For example, the 2nd entry in the above array of estimated derivatives, can be manually checked from the 1st and 3rd value in the function f_at_t2(x), as follows:

In [19]:

(59.32979676 - 50.28881576) / (2*delta_x)    # This way of numerically estimating derivatives is called "Central Differences"

Out[19]:

2.2602452500000005

Now take the derivative again, with the Numpy gradient function, to arrive at a coarse estimate of the 2nd derivative with respect to x:¶

In [20]:

second_gradient_x_at_t2 = np.gradient(gradient_x_at_t2, delta_x)
second_gradient_x_at_t2

Out[20]:

array([-0.24012473, -0.4626242 , -0.78779039, -0.80561177, -0.49803736,
        0.        ,  0.49780776,  0.78779039,  0.63277408,  0.4102746 ])

Note how the 2nd derivative is 0 at bin 5 (bins are numbered 0 thru 9): if you look at the earlier sine plot, x5 is the inflection point.

B. The partial derivative with respect to time¶

Now, let's look at how concentrations change with time. Let's first revisit the full history:

In [21]:

all_history

Out[21]:

array([[50.        , 55.87785252, 59.51056516, 59.51056516, 55.87785252,
        50.        , 44.12214748, 40.48943484, 40.48943484, 44.12214748],
       [50.14694631, 55.82172403, 59.41974735, 59.41974735, 55.82172403,
        50.        , 44.17827597, 40.58025265, 40.58025265, 44.03132966],
       [50.28881576, 55.76980517, 59.32979676, 59.32979676, 55.76613151,
        50.        , 44.23386849, 40.67020324, 40.66652958, 43.94505274],
       [50.42584049, 55.72178022, 59.24079697, 59.24070513, 55.71106985,
        50.        , 44.28893015, 40.75920303, 40.7485845 , 43.86308966],
       [50.55823898, 55.67735715, 59.15281926, 59.15246655, 55.65653399,
        50.        , 44.34346372, 40.84718074, 40.82671259, 43.78522703]])

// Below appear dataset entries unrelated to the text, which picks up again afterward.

/-- The part holds no work and no result of any: the memory port is CLEARING with nothing outstanding, every port is CLOSED and every context OFF,
and there is no walk, no cache entry, no record, no parked head and no command. -/
structure State.Quiet (s : State) : Prop where
  memory   : s.memState = .clearing ∧ s.outstanding = []
  ports    : ∀ p, (s.port p).state = .closed
  contexts : ∀ c, (s.context c).state = .off
  walker   : (∀ i, s.slot i = none) ∧ s.startOrder = [] ∧ s.slotWait = []
  caches   : s.pageCache = [] ∧ s.dirCache = []
  faults   : s.faultLog = [] ∧ ∀ h, s.parkedPlace h = none
  commands : s.commands = []

/-- While the device is RESETTING the part is quiet (R18, R63, R69, R87, R123, R133, R156, R174), a CLOSED port is empty (R31), and while RESETN is
low the device counts as RESETTING (log entry 5). -/
structure State.ResetsQuiet (s : State) : Prop where
  pin    : s.resetnLow = true → s.device = .resetting
  quiet  : s.device = .resetting → s.Quiet
  closed : s.ClosedEmpty

/-! ## The walker and the memory port between events -/

/-- The slot wait list is empty whenever a slot is FREE (R91). -/
def State.Offered (s : State) : Prop := s.freeSlot? ≠ none → s.slotWait = []

/-- The start order lists the BUSY slots, each once (R84). -/
def State.Ordered (s : State) : Prop := (∀ i, i ∈ s.startOrder ↔ s.slot i ≠ none) ∧ s.startOrder.Nodup

/-- Between events: a slot is FREE only if the slot wait list is empty (R91); the start order lists the BUSY slots (R84); in FAILED and CLEARING
nothing is outstanding and no walk is BUSY (R106, R160). While RESETN is low the port is held in CLEARING (log entry 5). -/
structure State.WalkerSettled (s : State) : Prop where
  pin     : s.resetnLow = true → s.memState = .clearing
  offered : s.Offered
  ordered : s.Ordered
  quiet   : s.memState ≠ .running → s.outstanding = [] ∧ ∀ i, s.slot i = none

/-! ## Items and transactions -/

/-- The tags and kinds of the IN_FLIGHT items of a return list, oldest first. -/
def inFlightOf (l : List Item) : List (BitVec 6 × ReqKind) :=
  (l.filter Item.isInFlight).map fun i => (i.tag, i.kind)

/-- The tag and kind of a transaction issued for a port and class. -/
def Transaction.ofHead (h : HeadId) (t : Transaction) : Option (BitVec 6 × ReqKind) :=
  match t.origin with
  | .client v => if v.port = h.port ∧ v.cls = h.cls then some (v.tag, v.kind) else none
  | .walk _ => none

/-- For each port and class the outstanding client transactions are those of its IN_FLIGHT items, in the same order, so the response taken for
a transaction ends the item that it was issued for (R59, R158, R165). -/
def State.ItemsPaired (s : State) : Prop :=
  ∀ h : HeadId, inFlightOf ((s.port h.port).returns.get h.cls) = s.outstanding.filterMap (Transaction.ofHead h)

/-- The operation and address of a transaction, if a walk slot is its origin. -/
def Transaction.ofWalk (i : SlotNumber) (t : Transaction) : Option (TxnOp × PhysAddr) :=
  match t.origin with
  | .walk j => if j = i then some (t.op, t.address) else none
  | .client _ => none

/-- The operation and address of the one transaction that a slot has outstanding: that of a BUSY walk which awaits no grant (R85). -/
def walkOutstanding : Option Walk → List (TxnOp × PhysAddr)
  | some w => if w.awaiting = true then [] else [(w.op, w.address)]
  | none => []

/-- What a walk asks is of its stage and kind, and past the directory stage it asks at the place of its page in the table that its table frame names;
it holds an entry word in the UPDATE of a FILL walk only (R93 to R96). -/
inductive Walk.Fits (w : Walk) : Prop where
  | directory : w.stage = .directory → w.op = .read 4 → w.tableFrame = none → w.entryWord = none → Fits w
  | page (f : Frame) : w.stage = .page → w.kind = .fill → w.op = .read 4 → w.tableFrame = some f →
      w.address = entryAddress f (pageIndex w.page) → w.entryWord = none → Fits w
  | fillUpdate (f : Frame) (word : Word) : w.stage = .update → w.kind = .fill → w.op = .update false →
      w.tableFrame = some f → w.address = entryAddress f (pageIndex w.page) → w.entryWord = some word → Fits w
  | flagUpdate (f : Frame) : w.stage = .update → w.kind = .flag → w.op = .update true → w.tableFrame = some f →
      w.address = entryAddress f (pageIndex w.page) → w.entryWord = none → Fits w

/-- What a client transaction asks is of its request's kind (R57). -/
def TxnOp.OfKind : TxnOp → ReqKind → Prop
  | .read _, .read => True
  | .write _ _, .write => True
  | _, _ => False

/-- Every outstanding transaction of a walk is the one of a BUSY walk that awaits no grant, with its operation and address, and such a walk has exactly
one; every walk asks what fits its stage and kind, and every client transaction what fits its kind (R57, R85, R93 to R96, R160, R165). -/
structure State.TransactionsLinked (s : State) : Prop where
  walks   : ∀ i, s.outstanding.filterMap (Transaction.ofWalk i) = walkOutstanding (s.slot i)
  fits    : ∀ i w, s.slot i = some w → w.Fits
  clients : ∀ t ∈ s.outstanding, ∀ v, t.origin = .client v → t.op.OfKind v.kind

/-! ## Words the statements share -/

/-- No drain and no SYNC waits for the end of an event, so that end completes nothing (R25, R153). -/
def State.NoEnds (s : State) : Prop :=
  (∀ c, (s.context c).state ≠ .draining) ∧ ∀ m, s.waitingOp ≠ some (.sync m)

/-- No SYNC waits, and no context but the given one is DRAINING. -/
def State.DrainsOnly (s : State) (c : ContextNumber) : Prop :=
  (∀ d, (s.context d).state = .draining → d = c) ∧ ∀ m, s.waitingOp ≠ some (.sync m)

/-- The front item of a return list, if there is one, is IN_FLIGHT, as R60 leaves it. -/
def FrontInFlight (l : List Item) : Prop := ∀ i rest, l = i :: rest → i.isInFlight = true
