/-- Every step keeps the IN_FLIGHT items of each port and class in step with the outstanding transactions issued for them (R59, R158, R165). So a response of the
shape of the oldest transaction always finds its origin, and one of the outcomes of `EndsWork`: for a walk's transaction the slot holds a BUSY walk that awaits no
grant, with the transaction's operation and address; for a client's the return list has an IN_FLIGHT item at its front, of the transaction's tag and kind (R85,
R160, R165). -/
def Obligations.ItemsPairedKept : Prop :=
  (∀ s t : State, s.ItemsPaired → step s = .next t → t.ItemsPaired) ∧
  ∀ (s : State) (t : Transaction) (rest : List Transaction) (status : ResponseStatus) (data : List Word),
    s.TransactionsLinked → s.ItemsPaired → (∀ h : HeadId, FrontInFlight ((s.port h.port).returns.get h.cls)) →
    s.Answers t rest status data →
    (∃ u, s.EndsWork (.response status data) u) ∧
    (∀ i, t.origin = .walk i →
      ∃ w, s.slot i = some w ∧ w.awaiting = false ∧ w.op = t.op ∧ w.address = t.address ∧
        ∀ x ∈ rest, x.origin ≠ .walk i) ∧
    ∀ v, t.origin = .client v →
      t.op.OfKind v.kind ∧
      ∃ item later, (s.port v.port).returns.get v.cls = item :: later ∧ item.isInFlight = true ∧ item.tag = v.tag ∧
        item.kind = v.kind

/-- Every step from a state whose CLOSED ports are empty keeps the heads linked to their lists: the waiters of the walks are the WALKING heads, the slot wait list holds the
WAIT_SLOT heads, a parked place is filled exactly while its head is PARKED, neither kind of list holds more than 8, a walk that is not abandoned has a
waiter, and the front of every return list is IN_FLIGHT (R46, R47, R60, R86, R90, R133). -/
def Obligations.HeadsLinkedKept : Prop :=
  ∀ s t : State, s.ClosedEmpty → s.HeadsLinked → step s = .next t → t.HeadsLinked
end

For simplicity, let's start by just inspecting how the values change over time at the 3rd bin from the left,¶

i.e. the 3rd column (index 2 because counting starts at 0) of the above matrix:

In [22]:

f_of_t_at_x2 = all_history[ : , 2]  # The column with index 2
f_of_t_at_x2

Out[22]:

array([59.51056516, 59.41974735, 59.32979676, 59.24079697, 59.15281926])

The above a function of time¶

(we took an entry from each row - the rows being the system states at t0, t1, t2, t3, t4); let's look at its time derivative:

In [23]:

gradient_t_at_x2 = np.gradient(f_of_t_at_x2, delta_t)
gradient_t_at_x2

Out[23]:

array([-9.0817816 , -9.03841995, -8.94751865, -8.84887524, -8.79777149])

The above is the rate of change of the concentration, as the diffusion proceeds, at the position x2¶

At time t2, the midpoint in the simulation, the value is:

In [24]:

gradient_t_at_x2[2]

Out[24]:

-8.947518648702157

C. All said and done, we have collected the time derivative and the 2nd spacial derivative, at the point (x2, t2).¶

Do those values satisfy the diffusion equation?? Does the time derivative indeed equal the (diffusion rate) x (the 2nd spacial derivative)? Let's see:

In [25]:

gradient_t_at_x2[2]

Out[25]:

-8.947518648702157

In [26]:

diffusion_rate * second_gradient_x_at_t2[2]

Out[26]:

-7.877903914825475

D. The 2 value indeed roughly match - considering the coarseness of the large spacial grid, and the coarseness of estimating the derivatives numerically.¶

We have evidence that the diffusion equation may indeed be satisfied by the values we obtained from our diffusion algorithm, in the proximity of the point (x2, t2)

E. Finally, instead of just scrutining the match at the point x2, let's do that for all the points in space at time t2,¶

WITH THE EXCEPTION of the outmost points (because the numeric estimation of the derivatives gets very crummy at the boundary).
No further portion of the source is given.